Reindex From Scratch

Completely resets your index and starts over. All existing documents are deleted first, then the crawler re-fetches everything from scratch. Use this when you have made major structural changes to your site.

Reindex From Scratch deletes your index

"Reindex From Scratch" wipes your entire search index before re-crawling. Your site's search will return no results until the crawl completes. Use "Reindex Everything" instead for routine re-crawls β€” it adds and updates documents without deleting anything.

Crawl Status Modal

After starting a crawl (or clicking Check Crawl Status), a live status dialog opens showing real-time progress:

Progress Bar

Visual percentage bar showing crawl completion. Shows "Crawling..." (blue) when active or "Idle" (green) when finished.

Stats Grid

Two-column layout with: pages crawled, pages in Solr buffer, remaining in queue, errors, oversize pages, noindex pages, MB downloaded, dynamic pages, blocked by scope, redirects outside.

Auto-Polling

Refreshes automatically at a configurable interval β€” 5 seconds (default), 10s, 30s, 60s, or off. Your preference is remembered across sessions.

Collapsible Details

Expandable sections for error URLs, noindex pages, pages blocked by scope, and redirects that went outside your domain. Click to view the full list of affected URLs.

Crawler Settings

Fine-tune how the crawler operates on the Crawler Settings panel (collapsible at the top of the Data Crawler tab):

  • Max Threads (1-10) β€” how many pages the crawler fetches simultaneously. Higher values crawl faster but put more load on your server. Default: 3.
  • Relax Time (0-10 seconds) β€” pause between requests to be gentle on your server. Use 1-2 seconds for shared hosting, 0 for powerful servers.
  • Follow Documents β€” when enabled, the crawler also follows and indexes linked PDF, DOCX, and other document files found on your pages.
  • Renderer β€” controls how pages are fetched:
    • Auto (recommended) β€” tries fast HTTP first, falls back to a headless browser for JavaScript-heavy pages
    • Curl β€” fast HTTP fetching only, works for most WordPress sites
    • Browser β€” always uses a headless Chromium browser, required for heavily JavaScript-rendered content
Crawl mode is Shallow Host

The crawler always operates in Shallow Host mode (Mode 5) β€” it only crawls URLs listed in your sitemap, staying strictly on your domain. It will never follow links to external sites or crawl pages you have not included in your sitemap. This is hardcoded for safety and cannot be changed.

Scheduled Crawls

Set up automatic re-crawls to keep your index fresh without manual intervention:

  • Frequency β€” choose Daily, Weekly, or Monthly
  • Keep Fresh Days β€” the number of days before a page is considered stale and re-crawled. Pages crawled within this window are skipped to save bandwidth.

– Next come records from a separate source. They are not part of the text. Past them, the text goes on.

-- ==== Sys2Proof/Machine/Bundle.lean ====
section
/-!
DEFINITION. Issue of a bundle: fetch and the checks of R111, stalls (R36), restart marks (R291), landing of results
(R5), entry into the trap handler (R289) and what happens when the bundle ends (R33, R34, R148 to R151, R278 to
R280).
-/
namespace Sys2Proof.Machine

/-! ### Boundaries -/

/-- Unit `u` takes its first ready trap; commands that a rollback discards release their busy counts (R249, R285,
R400). -/
def State.takeTrap (s : State) (u : Nat) : Option State :=
  let x := s.unit u
  match x.takeReady u with
  | none => none
  | some y =>
    let kept := y.q0 ++ y.q1
    let gone := (x.q0 ++ x.q1).filter (fun c => !(kept.any (fun k => k.serial == c.serial)))
    some ((s.busyDown (gone.flatMap (·.counted))).setUnit u y.settle)

/-- An `SCLD` whose bytes have arrived may land: at least 8 bundles after its issue, or once the member issues no
more (R261). -/
def Unit.scldReady (x : Unit) (c : CCmd) : Bool :=
  c.phase == .moved && (c.left == 0 || x.run == .ending || x.run == .faulting)

/-- The scale register of an `SCLD` and the bytes that it holds. -/
def CCmd.scaleBytes (c : CCmd) : Nat × List Byte := (scldReg c.fields.2, c.got.flatMap (·.2))

/-- The pairs of a scale register that an `SCLD` could not obtain: those of its lost 64-byte units (R252). -/
def CCmd.lostPairs (c : CCmd) : List Nat :=
  (List.range 512).filter (fun k => c.lostUnits.any (fun p => p.2 == k / 32))

/-- The scale register with an `SCLD` landed over the value it holds: each piece at its place. -/
def CCmd.scaleOver (c : CCmd) (old : ScaleReg) : ScaleReg :=
  if c.lost.isEmpty then ofBytes 8192 c.scaleBytes.2
  else ofBytes 8192 (c.got.foldl (fun (bs : List Byte) p =>
    let o := ((c.runs[p.1]?).map (fun r => r.dst.addr)).getD 0
    bs.take o ++ p.2 ++ bs.drop (o + p.2.length)) (toBytes old 1024))

/-- The landing of an `SCLD`: each pair takes the load unless a later-issued write stands in it or its data could not be
obtained, the tag completes, and an error is recorded (R252, R261). -/
def Unit.landScld (now : Nat) (x : Unit) (c : CCmd) : Unit :=
  let (r, _) := c.scaleBytes
  let old := tget 0 x.scales r
  let kept := c.lostPairs ++ (List.range 512).filter (fun k => decide (c.serial < scaleSerial x.scaleSer r k))
  let w := kept.foldl (fun (w : ScaleReg) k => setField w (16 * k) (field old (16 * k) 16)) (c.scaleOver old)
  let y : Unit := { x.tagDone c.tag with
    scales := tput x.scales r w
    scaleSer := tput x.scaleSer r (max c.serial (tget 0 x.scaleSer r))
    sclds := x.sclds.filter (fun d => d.serial != c.serial)
    q0 := x.q0.filter (fun d => d.serial != c.serial)
    q1 := x.q1.filter (fun d => d.serial != c.serial) }
  match c.err with
  | none => y
  | some code => y.copyError now c code.toNat

/-- An `SCLD`. -/
def CCmd.isScld (c : CCmd) : Bool :=
  match c.op with
  | .scld _ _ => true
  | _ => false

/-- Every `SCLD` that is due at this boundary lands, in issue order (R261). -/
def Unit.landSclds (now : Nat) (x : Unit) : Unit :=
  ((x.sclds ++ x.q0 ++ x.q1).filter (fun c => c.isScld && x.scldReady c)).foldl (Unit.landScld now) x

/-- A unit at a boundary: results that raise an enabled exception leave the flight, and an `SCLD` that is due lands and gives
back its counts (R63, R261, R400). -/
def State.approach (s : State) (u : Nat) : State :=
  let x := (s.unit u).collectFp
  let y := x.landSclds s.now
  let gone := (x.q0 ++ x.q1).filter (fun c => !((y.q0 ++ y.q1).any (fun d => d.serial == c.serial)))
  gone.foldl (fun (s : State) c => s.release c.counted c.xlat) (s.setUnit u y)

/-- The unit issues bundles. -/
def Unit.issues (x : Unit) : Bool := x.run == .running

/-- What comes about in the bundle that unit `u` has in issue, before its slots read: the unit and what the slots see of it
take it together (R5, R31, R291). -/
def State.inIssue (s : State) (u : Nat) (f : Unit → Unit) : State :=
  match s.issue.snap with
  | none => s
  | some y => if s.focus = u then { s.modUnit u f with issue := { s.issue with snap := some (f y) } } else s

/-- RESULT_LANDING: the results due for the bundle that has issued land before it reads (R5, R32, R297). -/
def execResultLanding (u : Nat) (s : State) : Host.Outcome State Fault Refusal :=
  if unitCount ≤ u then .fault (.noSuchPart u) else .next (s.inIssue u Unit.landDue)

/-- A unit is at a bundle boundary: it issues, the sub-bundles of its last bundle are through, and it has its clock and supply
(R36, R40, R473). -/
def State.atEdge (s : State) (u : Nat) : Bool :=
  (s.unit u).issues && decide ((s.unit u).nextIssue ≤ s.now) && s.powered u
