-- ==== Sys2Proof/Machine/Parts.lean ====
section
/-!
DEFINITION. The bytes of the parts of a drain to which the spec gives no layout, as opaque functions of what they hold.
-/
namespace Sys2Proof.Config

open Sys2Proof.Machine

/-- The bytes in which a drain writes the system state: R420 names its parts and no layout (log entry 56). -/
opaque sysEncoding : SysImage → List Byte

/-- The bytes in which a drain writes a team's context, member by member: R421 names its parts and no layout (log entry 56). -/
opaque teamEncoding : Tbl Machine.Unit → List Byte

end Sys2Proof.Config
end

Scheduled crawls run as "Reindex Everything" β€” they add and update documents without deleting anything from your index.

Stopping a Crawl

Click Stop at any time to halt a running crawl. Already-indexed pages stay in your index β€” nothing is lost. You can resume later from where it stopped.

What the Crawler Extracts

The Opensolr crawler extracts structured data from every page it visits:

Text & Metadata

Page title, meta description, full body text, Open Graph tags, Twitter cards, canonical URL, author, publication date

Structured Data

JSON-LD (Article, Product, BreadcrumbList), Microdata, RDFa β€” prices, categories, ratings, and taxonomy hierarchies

Images

Featured images, Open Graph images, product gallery images β€” stored with full URLs for search result thumbnails

AI Enrichment

On vector-enabled plans: BGE-m3 embeddings (1024 dimensions), sentiment analysis, and automatic language detection β€” all computed server-side during the crawl

Crawl + Ingest = best of both worlds

Use the crawler for comprehensive, scheduled indexing and add Data Ingestion for instant updates when you publish or edit a post. Both methods produce identical documents β€” no duplicates, just faster freshness.